■ Action item ■
Using the listing that follows, filter out every line lacking the string "setRow" and return the rest.

■ Source data ■
/-- The deep tier at reset: nothing written. -/
def Deep.reset : Deep where
  pages := []
  ops := []
  mirror := none
  objects := []
  pageIns := []
  pageOuts := []
  frames := []
  readOnly := false
  unread := []
  closed := []

/-- The management complexes, boot flash and sideband after PWR_GOOD rises. Fused and manufactured values
that the spec leaves to the module are the model's choice (log 1, log 4). -/
def Mgmt.reset : Mgmt where
  flash := []
  bfBuf := List.replicate 256 0
  bfPending := none
  wdogArmed := false
  booted := none
  trial := false
  fuseTarget := none
  fuseRevoke := 0
  idPub := List.replicate 32 0
  keyDigests := List.replicate 3 (List.replicate 64 0)
  signOut := List.replicate 64 0
  spdm := .replicate 3 Spdm.reset
  romVersion := List.replicate 16 0
  fwImage := []
  errlog := []
  lastPoll := []
  lastScan := []
  pacemax := []
  scanned := []
  scans := 0
  retired := 0
  coreState := []
  coreMap := List.range 1024
  pendingSub := []
  wearTimer := false
  steward := 0
  bootSel := false
  moduleId := 0
  eid := 0
  receiver := none
  held := []
  smbOut := []
  smbReply := []
  taps := .replicate 4 { ir := 1, dr := 0 }
  jtag := none
  jtagData := 0
  jtagErr := false
  powerTarget := none
  powerCmd := none
  lgConsumed := []
  dumps := 0
  svcWait := []
  hardRepairs := []

/-- The module right after reset: PWR_GOOD has risen and step 1 of the boot has not begun (log 5); DESIGN CHOICE: its grade is
HK-1024F, code 0, where the spec leaves the grade to the module (log 1); no
register differs from its reset value, no memory byte is listed, the command queue is empty. -/
def State.reset : State where
  pending := []
  grade := 0
  regs := []
  mem := []
  poison := []
  failed := []
  imemFailed := []
  unreadable := []
  ilv := []
  owner := []
  cores := []
  txns := []
  sync := []
  parked := []
  inputs := []
  msgs := []
  tokens := []
  dmas := []
  dmaTlb := []
  arbs := []
  images := .replicate 16 none
  gens := []
  loading := none
  lastLoadPort := 1
  claimed := []
  ports := .replicate 2 PortSt.reset
  tiers := []
  bar2 := []
  spareOf := []
  sliceReports := []
  withdrawn := []
  deep := Deep.reset
  clk := .replicate 14 ClkSeq.reset
  power := .on
  breachWin := []
  wires := []
  pins := { alert := false, fatal := false, lockup := false, thermtrip := false, pwrGood := true, pwrEn := true }
  mgmt := Mgmt.reset
  nextId := 0
  free := 0

end Sys2Proof.Machine
end

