-- ==== Sys2Proof/Machine/Tiles.lean ====
section
/-! DEFINITION. Tile registers: shapes, states and words (R216-R229, R257), tile loads with their conversions and
request phases (R230-R250), tile stores (R251, R252), context save and restore (R253, R254). -/

namespace Sys2Proof.Machine

/-! Tiles -/

/-- A T tile and a Z tile of a core. -/
def Core.tTile (q : Core) (i : Nat) : TTile := tabGet TTile.reset q.tt i
def Core.zTile (q : Core) (j : Nat) : ZTile := tabGet ZTile.reset q.zt j
def Core.setT (q : Core) (i : Nat) (x : TTile) : Core := { q with tt := tabSet TTile.reset q.tt i x }
def Core.setZ (q : Core) (j : Nat) (x : ZTile) : Core := { q with zt := tabSet ZTile.reset q.zt j x }

/-- Element bits of a tile format. -/
def fmtBits (f : Nat) : Nat := [32, 16, 16, 8, 8, 8, 4, 32].getD f 32

/-- The floating-point format of a tile format, where it is one. -/
def fmtFloat (f : Nat) : Option FFmt := [fp32, bf16, fp16, e4m3, e5m2][f]?

/-- Row elements E (R226). -/
def TTile.elems (x : TTile) : Nat := x.rowBytes * 8 / fmtBits x.fmt

/-- Elements of w bits packed from bit 0 of a row up (R283), and taken apart. -/
def packElems (w : Nat) : List Nat → Nat
  | [] => 0
  | v :: vs => v % 2 ^ w + 2 ^ w * packElems w vs
def elemAt (w n i : Nat) : Nat := n / 2 ^ (w * i) % 2 ^ w

/-- The bytes of a row of a T tile (R218, R221). -/
def TTile.row (x : TTile) (r : Nat) : List Byte := (List.range x.rowBytes).map fun i => tabGet 0 x.data (r * 64 + i)

/-- The bytes of a row of a Z tile (R229). -/
def ZTile.row (x : ZTile) (r : Nat) : List Byte :=
  (List.range 16).flatMap fun i => toBytes 4 (tabGet (0 : BitVec 32) x.data (r * 16 + i)).toNat

/-- A row of a T tile written (R244). -/
def TTile.setRow (x : TTile) (r : Nat) (bs : List Byte) : TTile :=
  { x with data := (List.range x.rowBytes).foldl (fun d i => tabSet 0 d (r * 64 + i) (bs.getD i 0)) x.data }

/-- A row of a Z tile written. -/
def ZTile.setRow (x : ZTile) (r : Nat) (bs : List Byte) : ZTile :=
  { x with data := (List.range 16).foldl (fun d i => tabSet 0 d (r * 16 + i) (BitVec.ofNat 32 (field bs (4 * i) 4))) x.data }

/-- Reuse latches whose row passes a test are cleared (R220). -/
def Core.dropReuse (q : Core) (f : Nat × Nat → Bool) : Core :=
  { q with reuse := q.reuse.filter fun e => !e.2.any f }

/-- A collector holds a row (R220). -/
def Core.latch (q : Core) (col tile row : Nat) : Core := { q with reuse := tabSet none q.reuse col (some (tile, row)) }

/-- A tile becomes EMPTY, its contents lost (R221, R223); specifiers 16-23 name Z tiles. -/
def Core.emptyTile (q : Core) (i : Nat) : Core :=
  (if i < 16 then q.setT i { q.tTile i with held := false, data := [] }
    else q.setZ (i - 16) { q.zTile (i - 16) with held := false, data := [] }).dropReuse (·.1 == i)

/-- Whether a tile is HELD. -/
def Core.held (q : Core) (i : Nat) : Bool := if i < 16 then (q.tTile i).held else (q.zTile (i - 16)).held

/-- A row of any tile written, where the tile is HELD and has the row. -/
def Core.writeRow (q : Core) (i r : Nat) (bs : List Byte) : Core :=
  (if i < 16 then
    let x := q.tTile i
    if x.held && decide (r < x.rows) then q.setT i (x.setRow r bs) else q
  else
    let x := q.zTile (i - 16)
    if x.held then q.setZ (i - 16) (x.setRow r bs) else q).dropReuse (· == (i, r))
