-- ==== Sys2Proof/Machine/CtrlRead.lean ====
section
/-! DEFINITION. What a read of control space returns (R14, R100): a register's word by its map, or the word that other state
gives: thread and tile state, status registers, the irregularity log, DMA windows, the error log, the fuse block. -/

namespace Sys2Proof.Machine

/-- Word `i` of a byte string. -/
def wordOf (bs : List Byte) (i : Nat) : Word := BitVec.ofNat 64 (field bs (8 * i) 8)

/-- Bytes of an error-log entry (R501). -/
def LogEntry.bytes (e : LogEntry) : List Byte :=
  toBytes 4 e.seq ++ toBytes 2 e.code ++ toBytes 1 e.kind ++ toBytes 1 0 ++ toBytes 4 e.index ++ toBytes 4 e.count ++
    toBytes 4 e.handle ++ toBytes 4 e.data1 ++ toBytes 8 e.data0

/-- Entry n of the error log. -/
def State.logEntry (s : State) (n : Nat) : Option LogEntry :=
  s.mgmt.errlog[(s.fld (aERRLOG_CTRL 0) ERRLOG_CTRL.NEXT + 2047 - n) % 1024]?

/-- DBG_STAT (R535). -/
def haltCode : HaltReason → Nat
  | .none => 0 | .request => 1 | .breakpoint => 2 | .step => 3
def Core.dbgStat (q : Core) : Word :=
  BitVec.ofNat 64 (threads.foldl (fun v t =>
    let th := q.thr[t]
    v + b2n (th.st == .halted) * 2 ^ t.val + (if th.st == .halted then haltCode th.halt else 0) * 2 ^ (4 + 2 * t.val) +
      b2n (th.haltReq && (th.st == .running || th.st == .ready || th.st == .stalled)) * 2 ^ (12 + t.val)) 0)

/-- MX_STAT and VX_STAT (R278). -/
def unitStat (e : Eng) (w : Word) : Word :=
  let now := e.running.or (e.ending.map (·.1))
  let w := MX_STAT.BUSY.put (MX_STAT.QUEUED.put w (b2n e.queued.isSome)) (b2n now.isSome)
  MX_STAT.THREAD.put w ((now.map (·.thr.val)).getD 0)

/-- The irregularity log's word (R188). -/
def Core.irlWord (q : Core) (o : Nat) : Word :=
  let e := tabGet (0, 0) q.irlog (o / 16)
  if o % 16 = 0 then e.1 else e.2

/-- A word of a per-core control block (R100, R215, R278, R375, R377, R535). -/
def State.coreWord (s : State) (c o : Nat) : Word :=
  let q := s.core c
  let t : Thr := Fin.ofNat 4 (o / 8)
  if o = 0 then q.tstate else if o = 8 then q.threadFault else if o = 0x10 then q.dtbase
  else if 0x40 ≤ o ∧ o < 0x60 then q.thr[t].tstatus
  else if 0x60 ≤ o ∧ o < 0x80 then q.thr[t].tsbp
  else if 0x80 ≤ o ∧ o < 0xA0 then q.thr[t].excInfo
  else if o = 0x100 then q.lock
  else if 0x1040 ≤ o ∧ o < 0x1060 then q.thr[t].trFault
  else if 0x3000 ≤ o ∧ o < 0x3040 then q.queues[(Fin.ofNat 8 (o / 8) : Fin 8)].stat
  else if 0x4000 ≤ o ∧ o < 0x4020 then featWord s.grade (o / 8 % 4)
  else if 0x4080 ≤ o ∧ o < 0x4180 then q.irlWord (o - 0x4080)
  else if 0x6000 ≤ o ∧ o < 0x6080 then q.tdesc (o / 8 % 16)
  else if 0x6080 ≤ o ∧ o < 0x60C0 then q.zstate (o / 8 % 8)
  else if 0x60C0 ≤ o ∧ o < 0x60E0 then q.thr[t].tlprog
  else if o = 0x60E0 then q.heldBits
  else if o = 0x6100 then unitStat q.mx (s.reg (aMX_STAT c))
  else if o = 0x6108 then unitStat q.vx (s.reg (aVX_STAT c))
  else if o = 0x8008 then q.dbgStat
  else if 0xA000 ≤ o ∧ o < 0xB000 then
    match s.dmaWindow c ((o - 0xA000) / 0x80) with
    | some ch => (match dmaSpec 1 (o % 0x80) with
      | some fs => fieldsRead fs (s.reg (dmaBlk ch + o % 0x80))
      | none => 0)
    | none => 0
  else if o = 0xC008 then CORE_ACT.QUIET.put (s.reg (aCORE_ACT c)) (b2n (s.quiet c))
  else match coreSpec o with
    | some fs => fieldsRead fs (s.reg (coreBlk c + o))
    | none => 0

/-- A word of a management complex's block (R476, R481, R493, R494, R501); all but BOOT_STAT is common to both. -/
def State.mgmtWord (s : State) (m o : Nat) : Word :=
  if 0x1_0000 ≤ o ∧ o < 0x1_8000 then
    ((s.logEntry ((o - 0x1_0000) / 32)).map fun e => wordOf e.bytes (o % 32 / 8)).getD 0
  else if 0x3_0000 ≤ o ∧ o < 0x3_00C0 then wordOf (s.mgmt.keyDigests.getD ((o - 0x3_0000) / 64) []) (o % 64 / 8)
  else if 0x3_0140 ≤ o ∧ o < 0x3_0160 then wordOf s.mgmt.idPub ((o - 0x3_0140) / 8)
  else if 0x3_01C0 ≤ o ∧ o < 0x3_0200 then wordOf s.mgmt.signOut ((o - 0x3_01C0) / 8)
  else if 0x4_0100 ≤ o ∧ o < 0x4_0200 then wordOf s.mgmt.bfBuf ((o - 0x4_0100) / 8)
  else match mgmtSpec o with
    | some fs => fieldsRead fs (s.reg (mgmtBlk (if o = 0 then m else 0) + o))
    | none => 0

/-- NC_PLIST: the entry that IDX names (R437). -/
def State.plistWord (s : State) (n : Nat) : Word :=
  let w := s.reg (ncBlk n + 0x28)
  match (s.tier n).plist[NC_PLIST.IDX.get w]? with
  | some u => NC_PLIST.UNIT.put (NC_PLIST.VALID.put w 1) u
  | none => NC_PLIST.UNIT.put (NC_PLIST.VALID.put w 0) 0

/-- Controller of a near-tier block by offset in its die block. -/
def ncAt (d o : Nat) : Nat := if o < 0x5_0000 then d * 16 + (o - 0x4_0000) / 0x1000 else 64 + d

/-- The word at an address of control space, a multiple of 8. -/
def State.ctrlRead (s : State) (a : Nat) : Word :=
  let o := a - ctrlBase
  if o < 0x0480_0000 then s.coreWord (o / 0x1_0000) (o % 0x1_0000)
  else if 0x0800_2000 ≤ o ∧ o < 0x0800_2380 ∧ 0x10 ≤ o % 0x40 then
    (if o % 0x40 < 0x30 then
      BitVec.ofNat 64 ((fieldsRead CLKD_OPP (s.reg a)).toNat % 2 ^ 32 + (fieldsRead CLKD_OPP (s.reg (a + 4))).toNat % 2 ^ 32 * 2 ^ 32)
    else 0)
  else if 0x0A00_0000 ≤ o ∧ o < 0x0A40_0000 ∧ 0x4_0000 ≤ o % 0x10_0000 ∧ o % 0x10_0000 < 0x5_1000 ∧ o % 0x1000 = 0x28 then
    s.plistWord (ncAt ((o - 0x0A00_0000) / 0x10_0000) (o % 0x10_0000))
  else if 0x0D00_0000 ≤ o ∧ o < 0x0D20_0000 ∧ o % 0x10_0000 = 0 then s.idDev (Fin.ofNat 2 (o / 0x10_0000))
  else if 0x0D00_0000 ≤ o ∧ o < 0x0D20_0000 ∧ o % 0x10_0000 = 0x1000 then s.portStat (Fin.ofNat 2 (o / 0x10_0000))
  else if 0x0E00_0000 ≤ o ∧ o < 0x0E02_0000 then
    (if o % 0x1000 = 0 ∧ s.deepPresent then
      FC_STAT.PAUSED.put (FC_STAT.BUSY.put (s.reg a) (b2n (s.flashOps (o % 0x2_0000 / 0x1000) != []))) (b2n s.warned)
    else 0)
  else if 0x0F00_0000 ≤ o ∧ o < 0x0F20_0000 then s.mgmtWord ((o - 0x0F00_0000) / 0x10_0000) (o % 0x10_0000)
  else match specAt a with
    | some fs => fieldsRead fs (s.reg a)
    | none => 0

/-- Whether an address of control space lies in a block that R100 lists. -/
def ctrlPopulated (a : Nat) : Bool :=
  let o := a - ctrlBase
  decide (ctrlBase ≤ a) && decide (o < 0x0480_0000 ∨ (0x0800_0000 ≤ o ∧ o < 0x0801_0000) ∨ (0x0900_0000 ≤ o ∧ o < 0x0948_0000) ∨
    (0x0A00_0000 ≤ o ∧ o < 0x0A40_0000) ∨ (0x0B00_0000 ≤ o ∧ o < 0x0B04_0000) ∨ (0x0C00_0000 ≤ o ∧ o < 0x0C08_0000) ∨
    (0x0D00_0000 ≤ o ∧ o < 0x0D20_0000) ∨ (0x0E00_0000 ≤ o ∧ o < 0x0E02_0000) ∨ (0x0F00_0000 ≤ o ∧ o < 0x0F20_0000))

/-- Bytes of control space from an address. -/
def State.ctrlBytes (s : State) (a n : Nat) : List Byte :=
  (List.range n).map fun i => BitVec.ofNat 8 ((s.ctrlRead ((a + i) / 8 * 8)).toNat / 2 ^ (8 * ((a + i) % 8)))

end Sys2Proof.Machine
end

■ Reply to the exercise ■
def TTile.setRow (x : TTile) (r : Nat) (bs : List Byte) : TTile :=
def ZTile.setRow (x : ZTile) (r : Nat) (bs : List Byte) : ZTile :=
    if x.held && decide (r < x.rows) then q.setT i (x.setRow r bs) else q
    if x.held then q.setZ (i - 16) (x.setRow r bs) else q).dropReuse (· == (i, r))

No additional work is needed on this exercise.